The idea of the “both-and” suggested a new pluralism, and maybe a new tolerance, in architecture. But the phrase turned out to have its limits. To the extent that Venturi was making an argument in favor of a kind of big-tent populism in architecture, it was a space for new styles instead of new voices, new forms rather than new people. In fact, tucked inside Complexity and Contradiction is an argument for a renewed insularity in the profession [...]. — The Atlantic
Christoper Hawthorne, former LA Times architecture critic and now Design Officer for the City of Los Angeles, dissects Robert Venturi's 1966 book, Complexity and Contradiction in Architecture (which famously scoffs at the Miessian classical Modernism with the "less is a bore" tagline), and argues in his piece in The Atlantic that the array of new choices the book offered also limited architecture's broader access to the public and diversity in the profession.

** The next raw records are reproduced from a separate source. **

-- ==== Sys2Proof/Machine/Flags.lean ====
section
/-! DEFINITION. The STATUS fields a command writes (R33), the codes of FAULT_CODE and ERR_CODE, and the
status words the host reads (R103). -/

namespace Sys2Proof.Machine

/-- FAULT_CODE's number (R400). -/
def faultCodeBits : FaultCode → BitVec 4
  | .none => 0#4
  | .illegalCommand => 1#4
  | .accessFault => 2#4

/-- ERR_CODE's number (R36). -/
def errCodeBits : ErrCode → BitVec 3
  | .ok => 0#3
  | .resetFailed => 1#3
  | .busConflict0 => 2#3
  | .busConflict1 => 3#3
  | .crcMismatch => 4#3

/-- STATUS.FOUND <- b (R221, R222). -/
def State.setFound (s : State) (b : Bool) : State := { s with status := { s.status with found := b } }

/-- STATUS.CRC_OK <- b (R199). -/
def State.setCrcOk (s : State) (b : Bool) : State := { s with status := { s.status with crcOk := b } }

/-- STATUS.VALID <- b (R192, R194). -/
def State.setValid (s : State) (b : Bool) : State := { s with status := { s.status with valid := b } }

/-- A flag at bit `i` of a host word. -/
def flagAt (b : Bool) (i : Nat) : Word := bitWord b <<< i

/-- The STATUS word (R103): [0] FAULT, [7:4] FAULT_CODE, [8] FOUND, [9] CRC_OK, [10] VALID. -/
def statusWord (st : Status) : Word :=
  flagAt st.fault 0 ||| ((faultCodeBits st.faultCode).zeroExtend 32 <<< 4) ||| flagAt st.found 8
    ||| flagAt st.crcOk 9 ||| flagAt st.valid 10

/-- The SRCH_STATE word (R103): [2:0] ERR_CODE, [3] EXHAUSTED, [10:8] ERR_BYTEPOS,
[23:16] ERR_BITMASK. -/
def searchWord (q : Search) : Word :=
  (errCodeBits q.errCode).zeroExtend 32 ||| flagAt q.exhausted 3
    ||| (q.errBytePos.zeroExtend 32 <<< 8) ||| (q.errBitMask.zeroExtend 32 <<< 16)

/-- The CAS_FLAGS word of unit 0 (R103). -/
def radiatorFlags (f : Frame) (r : Radiator) : Word := flagAt f.tripped 0 ||| flagAt r.freshFeed 1

/-- The CAS_FLAGS word of unit 1 (R103). -/
def boilerFlags (f : Frame) (b : Boiler) : Word :=
  flagAt f.tripped 0 ||| flagAt b.freshIn 1 ||| flagAt b.freshOut 2 ||| flagAt b.flueValid 3
    ||| flagAt b.avgValid 4 ||| flagAt b.pumpOn 5 ||| flagAt b.guard 6

end Sys2Proof.Machine
end

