-- ==== Sys2Proof/Machine/Ops.lean ====
section
/-! DEFINITION. The primitives of R19 over the state, raising a fault (R401), and reset (R440), which is
the only way out of the faulted state (R406). The block has no memory, so no memory operation (R100). -/

namespace Sys2Proof.Machine

/-- `result(v)`: RES <- v (R19). -/
def State.result (s : State) (v : Word) : State := { s with res := v }

/-- `PortWrite(v)`: drives the output port with `v` (R19). -/
def State.portWrite (s : State) (v : Byte) : State :=
  { s with port := v, trace := .portWrite v :: s.trace }

/-- ACT <- a, followed at once by the port write of its complement (R361). -/
def State.writeAct (s : State) (a : Byte) : State :=
  State.portWrite { s with act := a } (a ^^^ 0xFF#8)

/-- The counter advances by `n` ticks and wraps (R46, R412). -/
def State.advanceClock (s : State) (n : Nat) : State :=
  { s with clock := s.clock + BitVec.ofNat 32 n }

/-- One `ClockNow()`: an atomic reading of the counter (R19, R366). -/
def State.readClock (s : State) : State :=
  { s with clockReads := s.clockReads + 1, trace := .clockRead s.clock :: s.trace }

/-- What one bus slot does to the transport agent: its answer and what it becomes. -/
structure BusAnswer where
  bit : Bool
  bus : Transport
  deriving DecidableEq, Repr

/-- The oracle's next answer: the one given, or else a free value (R220). -/
def oracleAnswer (answers : List Bool) (count : Nat) : BusAnswer :=
  match answers with
  | [] => { bit := Config.freeBusAnswer count, bus := .oracle [] (count + 1) }
  | b :: rest => { bit := b, bus := .oracle rest (count + 1) }

/-- The AND over the active devices of their bit `p`, or of its complement (R220). With no active device
the line stays high. -/
def wiredAnd (active : List DeviceAddress) (p : Nat) (complement : Bool) : Bool :=
  active.all (fun d => d.getLsbD p != complement)

/-- The transport's answer to a bus reset (R220). -/
def transportReset : Transport → BusAnswer
  | .oracle answers count => oracleAnswer answers count
  | .ideal b =>
    { bit := !b.devices.isEmpty,
      bus := .ideal { b with active := b.devices, commandBits := 8, pos := 0,
                             complementNext := false } }

/-- The transport's answer to a read slot (R220). -/
def transportRead : Transport → BusAnswer
  | .oracle answers count => oracleAnswer answers count
  | .ideal b =>
    { bit := wiredAnd b.active b.pos b.complementNext,
      bus := .ideal { b with complementNext := !b.complementNext } }

/-- The transport after a write slot (R220): on the ideal bus the first eight are the command byte, and
each later one deactivates the active devices whose bit is not `d`. -/
def transportWrite (t : Transport) (d : Bool) : Transport :=
  match t with
  | .oracle answers count => .oracle answers count
  | .ideal b =>
    match b.commandBits with
    | n + 1 => .ideal { b with commandBits := n }
    | 0 => .ideal { b with active := b.active.filter (fun a => a.getLsbD b.pos == d),
                           pos := b.pos + 1, complementNext := false }

/-- `BusReset()`: the answer and the state after it (R19). -/
def State.busReset (s : State) : Bool × State :=
  let r := transportReset s.bus
  (r.bit, { s with bus := r.bus, trace := .busReset r.bit :: s.trace })

/-- `BusReadBit()`: the answer and the state after it (R19). -/
def State.busReadBit (s : State) : Bool × State :=
  let r := transportRead s.bus
  (r.bit, { s with bus := r.bus, trace := .busRead r.bit :: s.trace })

/-- `BusWriteBit(d)` (R19). -/
def State.busWriteBit (s : State) (d : Bool) : State :=
  { s with bus := transportWrite s.bus d, trace := .busWrite d :: s.trace }

/-- `BusWriteByte(v)`: eight `BusWriteBit` calls, bit 0 of `v` first (R19). -/
def State.busWriteByte (s : State) (v : Byte) : State :=
  (List.range 8).foldl (fun t i => t.busWriteBit (v.getLsbD i)) s

/-- `raise Fault(code)` (R401): the sticky bit and, for the first fault, its code. It saves nothing,
changes no mode and jumps nowhere (R407). -/
def raiseFault (code : FaultCode) (s : State) : State :=
  if s.status.fault then s
  else { s with status := { s.status with fault := true, faultCode := code } }

/-- Reset (R440): every register of the block takes its value of R441, a command in progress is
abandoned, and the port is written once with 0xFF. What is not the block's stays: the configuration, the
counter, the transport, the accesses to come. It is the only way out of the faulted state (R406, R408):
there is no return from a fault. -/
def resetBlock (s : State) : State :=
  { State.resetWith s.cfg with
    clock := s.clock
    clockReads := s.clockReads
    bus := s.bus
    inputs := s.inputs
    readData := s.readData
    trace := .portWrite 0xFF#8 :: s.trace }

end Sys2Proof.Machine
end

Meanwhile in another publication of the Atlantic network, McMansion Hell blogger Kate Wagner is out with a CityLab article on how Robert Venturi, Denise Scott Brown, and Steven Izenour's 1972 Learning from Las Vegas influenced an entire generation of architects, and her personally: "I came from Anywhere, U.S.A., far, far away from any great works of architecture," she writes. "Venturi’s elevation of everyday buildings made me feel seen, made me feel like the places I had observed, and my appreciation for them, were valid and meaningful."